===== Provided information =====
-- ==== Sys2Proof/Decode.lean ====
section
/-! DEFINITION. Decoding and encoding of the 16-bit instruction word (spec/30_encoding.md). The
bit patterns other than 6xkk and 7xkk are the spec's decision D1 (log entry 5). -/

namespace Sys2Proof

/-! ### Fields of the word (30_encoding.md R81, R87) -/

/-- `F = w[15:12]`, the family selector. -/
def fieldF (w : Word) : Nibble := w.extractLsb' 12 4

/-- `X = w[11:8]`, a register number. -/
def fieldX (w : Word) : Reg := (w.extractLsb' 8 4).toFin

/-- `Y = w[7:4]`, a register number. -/
def fieldY (w : Word) : Reg := (w.extractLsb' 4 4).toFin

/-- `N = w[3:0]`, the low nibble. -/
def fieldN (w : Word) : Nibble := w.extractLsb' 0 4

/-- `KK = w[7:0]`, the byte immediate or sub-selector. -/
def fieldKK (w : Word) : Byte := w.extractLsb' 0 8

/-- `NNN = w[11:0]`, the address immediate. -/
def fieldNNN (w : Word) : Addr := w.extractLsb' 0 12

/-! ### Decoding -/

/-- Why bytes are no instruction. -/
inductive DecodeError where
  /-- The word matches no pattern (30_encoding.md R91); the step raises UnrecognizedOpcode. Safe:
  the spec gives such a word no other effect. -/
  | unrecognized (w : Word)
  /-- Fewer than the two bytes an instruction always takes (30_encoding.md R80). The step never
  meets this: it fetches two bytes or faults before. Safe. DESIGN CHOICE (log entry 10). -/
  | truncated
  deriving DecidableEq, Repr

/-- Second level of family 0x0: the whole word (30_encoding.md R88, R89). -/
def decodeFamily0 (w : Word) : Except DecodeError Instr :=
  if w = 0x00E0#16 then .ok .cls
  else if w = 0x00EE#16 then .ok .ret
  else .ok (.sys (fieldNNN w))

/-- Family 0x5 also checks N = 0 (30_encoding.md R88, R90). -/
def decodeFamily5 (w : Word) : Except DecodeError Instr :=
  match fieldN w with
  | 0x0#4 => .ok (.seReg (fieldX w) (fieldY w))
  | _ => .error (.unrecognized w)

/-- Second level of family 0x8: the low nibble (30_encoding.md R88, R89). -/
def decodeFamily8 (w : Word) : Except DecodeError Instr :=
  match fieldN w with
  | 0x0#4 => .ok (.ldReg (fieldX w) (fieldY w))
  | 0x1#4 => .ok (.orReg (fieldX w) (fieldY w))
  | 0x2#4 => .ok (.andReg (fieldX w) (fieldY w))
  | 0x3#4 => .ok (.xorReg (fieldX w) (fieldY w))
  | 0x4#4 => .ok (.addReg (fieldX w) (fieldY w))
  | 0x5#4 => .ok (.subReg (fieldX w) (fieldY w))
  | 0x6#4 => .ok (.shr (fieldX w) (fieldY w))
  | 0x7#4 => .ok (.subnReg (fieldX w) (fieldY w))
  | 0xE#4 => .ok (.shl (fieldX w) (fieldY w))
  | _ => .error (.unrecognized w)

/-- Family 0x9: 9xy0 names SNE Vx,Vy (30_encoding.md R89, R92). -/
def decodeFamily9 (w : Word) : Except DecodeError Instr :=
  match fieldN w with
  | 0x0#4 => .ok (.sneReg (fieldX w) (fieldY w))
  | _ => .error (.unrecognized w)

/-- Family 0xE: the low byte (30_encoding.md R89, R92). -/
def decodeFamilyE (w : Word) : Except DecodeError Instr :=
  match fieldKK w with
  | 0x9E#8 => .ok (.skp (fieldX w))
  | 0xA1#8 => .ok (.sknp (fieldX w))
  | _ => .error (.unrecognized w)

/-- Family 0xF: the low byte (30_encoding.md R89, R92). -/
def decodeFamilyF (w : Word) : Except DecodeError Instr :=
  match fieldKK w with
  | 0x07#8 => .ok (.ldVxDt (fieldX w))
  | 0x0A#8 => .ok (.ldVxK (fieldX w))
  | 0x15#8 => .ok (.ldDtVx (fieldX w))
  | 0x18#8 => .ok (.ldStVx (fieldX w))
  | 0x1E#8 => .ok (.addI (fieldX w))
  | 0x29#8 => .ok (.ldF (fieldX w))
  | 0x33#8 => .ok (.ldB (fieldX w))
  | 0x55#8 => .ok (.ldMemVx (fieldX w))
  | 0x65#8 => .ok (.ldVxMem (fieldX w))
  | _ => .error (.unrecognized w)

/-- `Decode(w)` of 30_encoding.md R89, a total function of the word alone (R97). The last arm is
family 0xF, the one family the arms before it leave. -/
def decodeWord (w : Word) : Except DecodeError Instr :=
  match fieldF w with
  | 0x0#4 => decodeFamily0 w
  | 0x1#4 => .ok (.jp (fieldNNN w))
  | 0x2#4 => .ok (.call (fieldNNN w))
  | 0x3#4 => .ok (.seImm (fieldX w) (fieldKK w))
  | 0x4#4 => .ok (.sneImm (fieldX w) (fieldKK w))
  | 0x5#4 => decodeFamily5 w
  | 0x6#4 => .ok (.ldImm (fieldX w) (fieldKK w))
  | 0x7#4 => .ok (.addImm (fieldX w) (fieldKK w))
  | 0x8#4 => decodeFamily8 w
  | 0x9#4 => decodeFamily9 w
  | 0xA#4 => .ok (.ldI (fieldNNN w))
  | 0xB#4 => .ok (.jpV0 (fieldNNN w))
  | 0xC#4 => .ok (.rnd (fieldX w) (fieldKK w))
  | 0xD#4 => .ok (.drw (fieldX w) (fieldY w) (fieldN w))
  | 0xE#4 => decodeFamilyE w
  | _ => decodeFamilyF w

/-- The word of two bytes, the one at the lower address first: the high byte comes first
(20_memory.md R64). -/
def wordOfBytes (hi lo : Byte) : Word := hi ++ lo

/-- Decode a byte list: the instruction, and the bytes after the two it takes (30_encoding.md
R80: "a decoder always consumes exactly 2 bytes"). -/
def decodeBytes (bytes : List Byte) : Except DecodeError (Instr × List Byte) :=
  match bytes with
  | hi :: lo :: rest =>
    match decodeWord (wordOfBytes hi lo) with
    | .ok i => .ok (i, rest)
    | .error e => .error e
  | [_] => .error .truncated
  | [] => .error .truncated

/-! ### Encoding (30_encoding.md R82, R90, R92, R95) -/

/-- A register number as the four bits that name it. -/
def regBits (x : Reg) : Nibble := BitVec.ofFin x

/-- Format `addr`: F, NNN. -/
def encodeAddr (f : Nibble) (nnn : Addr) : Word := f ++ nnn

/-- Formats `reg_imm` and `reg`: F, X, KK. -/
def encodeRegImm (f : Nibble) (x : Reg) (kk : Byte) : Word := f ++ (regBits x ++ kk)

/-- Formats `reg_reg`, `reg_shift` and `reg_reg_n`: F, X, Y, N. -/
def encodeRegReg (f : Nibble) (x y : Reg) (n : Nibble) : Word :=
  f ++ (regBits x ++ (regBits y ++ n))

/-- The word of an instruction. -/
def encode (i : Instr) : Word :=
  match i with
  | .cls => 0x00E0#16
  | .ret => 0x00EE#16
  | .jp nnn => encodeAddr 0x1#4 nnn
  | .call nnn => encodeAddr 0x2#4 nnn
  | .seImm x kk => encodeRegImm 0x3#4 x kk
  | .sneImm x kk => encodeRegImm 0x4#4 x kk
  | .seReg x y => encodeRegReg 0x5#4 x y 0x0#4
  | .ldImm x kk => encodeRegImm 0x6#4 x kk
  | .addImm x kk => encodeRegImm 0x7#4 x kk
  | .ldReg x y => encodeRegReg 0x8#4 x y 0x0#4
  | .orReg x y => encodeRegReg 0x8#4 x y 0x1#4
  | .andReg x y => encodeRegReg 0x8#4 x y 0x2#4
  | .xorReg x y => encodeRegReg 0x8#4 x y 0x3#4
  | .addReg x y => encodeRegReg 0x8#4 x y 0x4#4
  | .subReg x y => encodeRegReg 0x8#4 x y 0x5#4
  | .shr x y => encodeRegReg 0x8#4 x y 0x6#4
  | .subnReg x y => encodeRegReg 0x8#4 x y 0x7#4
  | .shl x y => encodeRegReg 0x8#4 x y 0xE#4
  | .sys nnn => encodeAddr 0x0#4 nnn
  | .sneReg x y => encodeRegReg 0x9#4 x y 0x0#4
  | .ldI nnn => encodeAddr 0xA#4 nnn
  | .jpV0 nnn => encodeAddr 0xB#4 nnn
  | .rnd x kk => encodeRegImm 0xC#4 x kk
  | .drw x y n => encodeRegReg 0xD#4 x y n
  | .skp x => encodeRegImm 0xE#4 x 0x9E#8
  | .sknp x => encodeRegImm 0xE#4 x 0xA1#8
  | .ldVxDt x => encodeRegImm 0xF#4 x 0x07#8
  | .ldVxK x => encodeRegImm 0xF#4 x 0x0A#8
  | .ldDtVx x => encodeRegImm 0xF#4 x 0x15#8
  | .ldStVx x => encodeRegImm 0xF#4 x 0x18#8
  | .addI x => encodeRegImm 0xF#4 x 0x1E#8
  | .ldF x => encodeRegImm 0xF#4 x 0x29#8
  | .ldB x => encodeRegImm 0xF#4 x 0x33#8
  | .ldMemVx x => encodeRegImm 0xF#4 x 0x55#8
  | .ldVxMem x => encodeRegImm 0xF#4 x 0x65#8

/-- The high byte of a word, stored at the lower address (20_memory.md R64). -/
def highByte (w : Word) : Byte := w.extractLsb' 8 8

/-- The low byte of a word. -/
def lowByte (w : Word) : Byte := w.extractLsb' 0 8

/-- The two bytes of an instruction, in address order. -/
def encodeBytes (i : Instr) : List Byte := [highByte (encode i), lowByte (encode i)]

/-- `match` of the instruction's row in 30_encoding.md R90 and opcode_table.json. -/
def matchBits (i : Instr) : Word :=
  match i with
  | .cls => 0x00E0#16 | .ret => 0x00EE#16 | .jp _ => 0x1000#16 | .call _ => 0x2000#16
  | .seImm _ _ => 0x3000#16 | .sneImm _ _ => 0x4000#16 | .seReg _ _ => 0x5000#16
  | .ldImm _ _ => 0x6000#16 | .addImm _ _ => 0x7000#16
  | .ldReg _ _ => 0x8000#16 | .orReg _ _ => 0x8001#16 | .andReg _ _ => 0x8002#16
  | .xorReg _ _ => 0x8003#16 | .addReg _ _ => 0x8004#16 | .subReg _ _ => 0x8005#16
  | .shr _ _ => 0x8006#16 | .subnReg _ _ => 0x8007#16 | .shl _ _ => 0x800E#16
  | .sys _ => 0x0000#16 | .sneReg _ _ => 0x9000#16 | .ldI _ => 0xA000#16 | .jpV0 _ => 0xB000#16
  | .rnd _ _ => 0xC000#16 | .drw _ _ _ => 0xD000#16 | .skp _ => 0xE09E#16 | .sknp _ => 0xE0A1#16
  | .ldVxDt _ => 0xF007#16 | .ldVxK _ => 0xF00A#16 | .ldDtVx _ => 0xF015#16 | .ldStVx _ => 0xF018#16
  | .addI _ => 0xF01E#16 | .ldF _ => 0xF029#16 | .ldB _ => 0xF033#16 | .ldMemVx _ => 0xF055#16
  | .ldVxMem _ => 0xF065#16

/-- `mask` of the instruction's row: the bits its pattern fixes. -/
def maskBits (i : Instr) : Word :=
  match i with
  | .cls | .ret => 0xFFFF#16
  | .jp _ | .call _ | .seImm _ _ | .sneImm _ _ | .ldImm _ _ | .addImm _ _ | .sys _ | .ldI _
  | .jpV0 _ | .rnd _ _ | .drw _ _ _ => 0xF000#16
  | .seReg _ _ | .ldReg _ _ | .orReg _ _ | .andReg _ _ | .xorReg _ _ | .addReg _ _
  | .subReg _ _ | .shr _ _ | .subnReg _ _ | .shl _ _ | .sneReg _ _ => 0xF00F#16
  | .skp _ | .sknp _ | .ldVxDt _ | .ldVxK _ | .ldDtVx _ | .ldStVx _ | .addI _ | .ldF _
  | .ldB _ | .ldMemVx _ | .ldVxMem _ => 0xF0FF#16

/-- What the decoder reads from an instruction of `nbits` bits whose value is `w`, laid out in
memory order (the high byte first). -/
def decodeTableWord (nbits w : Nat) : Option Instr :=
  match decodeBytes [highByte (BitVec.ofNat 16 (w % 2 ^ nbits)),
      lowByte (BitVec.ofNat 16 (w % 2 ^ nbits))] with
  | .ok (i, _) => some i
  | .error _ => none

end Sys2Proof
end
=====
Copy each line of the listing in which the word "before" can be found.

  meets this: it fetches two bytes or faults before. Safe. DESIGN CHOICE (log entry 10). -/
family 0xF, the one family the arms before it leave. -/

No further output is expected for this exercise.